3) String.IndexOf. -I would need to do a "smart" version of this for it provide enough efficiency. Looping through each keyword and calling IndexOf doesn't cut it.
Does anyone know of any algorithms or methods that I can use to attain my goal?
Upvotes: 5
Views: 7593
Reputation: 624
I just posted this on a similar thread but it is probably more relevant here.
I'm doing a similar search, basically looking for keywords of around 10-50 bytes in length within text of approximately 45k bytes. I search about 1900 keywords over nine million texts so getting this as fast as possible is also a similar priority.
So, the fastest method I've found using .NET 4 is parallel Regex IsMatch.

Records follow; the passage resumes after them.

-- ==== Sys2Proof/Machine/Core.lean ====
section
/-! DEFINITION. The machine behind the host's interface. -/

def Sys2Proof.core : Host.Core :=
  { State := Sys2Proof.Machine.State, Fault := Sys2Proof.Machine.Fault,
    Refusal := Sys2Proof.Machine.Refusal, step := Sys2Proof.Machine.step,
    reset := Sys2Proof.Machine.State.reset }
end

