-- ==== Sys2Proof/Certificates/Slice0/Obligations.lean ====
section
/-! DEFINITION. The statements for the provers. Where a request is meant, `Serving s f` says that the
part operates, the command unit is free and the request's frame `f` is next; `replied t f st results`
is `t` with the reply placed and the request gone (R171). -/

section

open Sys2Proof Sys2Proof.Machine Sys2Proof.Safety

/-! ## The step -/

/-- A step takes the command at the front of the queue and carries it out over the queue's rest. -/
def Obligations.StepTakesTheOldestCommand : Prop :=
  ∀ (c : Instr) (rest : List Instr) (s : State),
    s.pending = c :: rest → step s = exec c (s.withPending rest)

/-- With no command waiting, one reference tick of 20 ns passes (the model's choice, log 3): start-up,
byte gap, pacer, wait timer and pack count it, and nothing else changes (R176, R169, R47, R53, R37). A
pacer's tick after tick from a step start comes to the last tick before S·p, where its strobe is due,
and from the strobe to the last tick before P·p, where the step's end is (R47). -/
def Obligations.IdleStepIsOneTick : Prop :=
  (∀ s : State, s.pending = [] → ∃ t : State, step s = .next t ∧
    t.rotation = s.rotation ∧ t.engine = s.engine ∧ t.output = s.output ∧ t.checker = s.checker ∧
    t.survey = s.survey ∧ t.trigger = s.trigger ∧ t.pending = [] ∧
    t.store = { s.store with pack := s.store.pack.map fun k => { k with left := k.left - 1 } } ∧
    t.timing.sets = s.timing.sets ∧
    (s.engine.mode ≠ .running → t.timing.pacer = s.timing.pacer) ∧
    (s.engine.mode = .running → s.timing.pacer = none → t.timing.pacer = none) ∧
    (∀ k : PacerStep, s.engine.mode = .running → s.timing.pacer = some k →
      (k.spent + 1 < k.prescale → t.timing.pacer = some { k with spent := k.spent + 1 }) ∧
      (k.prescale ≤ k.spent + 1 → k.count + 1 ≠ k.strobe → k.count + 1 < k.period →
        t.timing.pacer = some { k with count := k.count + 1, spent := 0 }) ∧
      (k.prescale ≤ k.spent + 1 → k.count + 1 = k.strobe ∨ k.period ≤ k.count + 1 →
        t.timing.pacer = some k)) ∧
    t.timing.waitTimer =
      (if s.engine.mode = .waiting ∧ s.timing.waitTimer.running = true then
        { s.timing.waitTimer with remaining := s.timing.waitTimer.remaining - 1 }
      else s.timing.waitTimer) ∧
    t.link = { s.link with power := t.link.power, framer := t.link.framer } ∧
    (s.link.power = .operating → t.link.power = .operating) ∧
    (∀ n, s.link.power = .startUp n → t.link.power = .startUp (n - 1)) ∧
    (s.link.framer = .hunting → t.link.framer = .hunting) ∧
    ∀ bytes gap, s.link.framer = .inFrame bytes gap →
      t.link.framer = .inFrame bytes (min (gap + 1) 100000)) ∧
  ∀ p period strobe : Nat, 1 ≤ p → 1 ≤ strobe → strobe < period →
    (∀ n, n < strobe * p →
      PacerStep.tick^[n] ⟨p, period, strobe, 0, 0⟩ = ⟨p, period, strobe, n / p, n % p⟩ ∧
      (PacerStep.strobeDue ⟨p, period, strobe, n / p, n % p⟩ = true ↔ n + 1 = strobe * p)) ∧
    ∀ n, strobe * p ≤ n → n < period * p →
      PacerStep.tick^[n - strobe * p] ⟨p, period, strobe, strobe, 0⟩ =
        ⟨p, period, strobe, n / p, n % p⟩ ∧
      (PacerStep.endDue ⟨p, period, strobe, n / p, n % p⟩ = true ↔ n + 1 = period * p)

Here's an example of getting total matches -
needles.AsParallel ( ).Sum ( l => Regex.IsMatch ( haystack , Regex.Escape ( l ) ) ? 1 : 0 );
This works for my scenario (above), it is 55% faster than ordinal indexOf parallel comparisons in my tests at least for the sort of data size I am using. I also imagine the speed improvement only occurs if you are using multi-core machines.
Would be interested if anyone can find a faster method?
Upvotes: 0
Reputation: 64248
Actually I had to solve this before, it was kinda fun. I had 20k html pages, each with a title, and wanted all other occurrence of the title on other pages to link to the page with that title. Sounds very similar to what your trying to accomplish.
The approach:
It sounds more complicated than it is, it took about two days to get it working well.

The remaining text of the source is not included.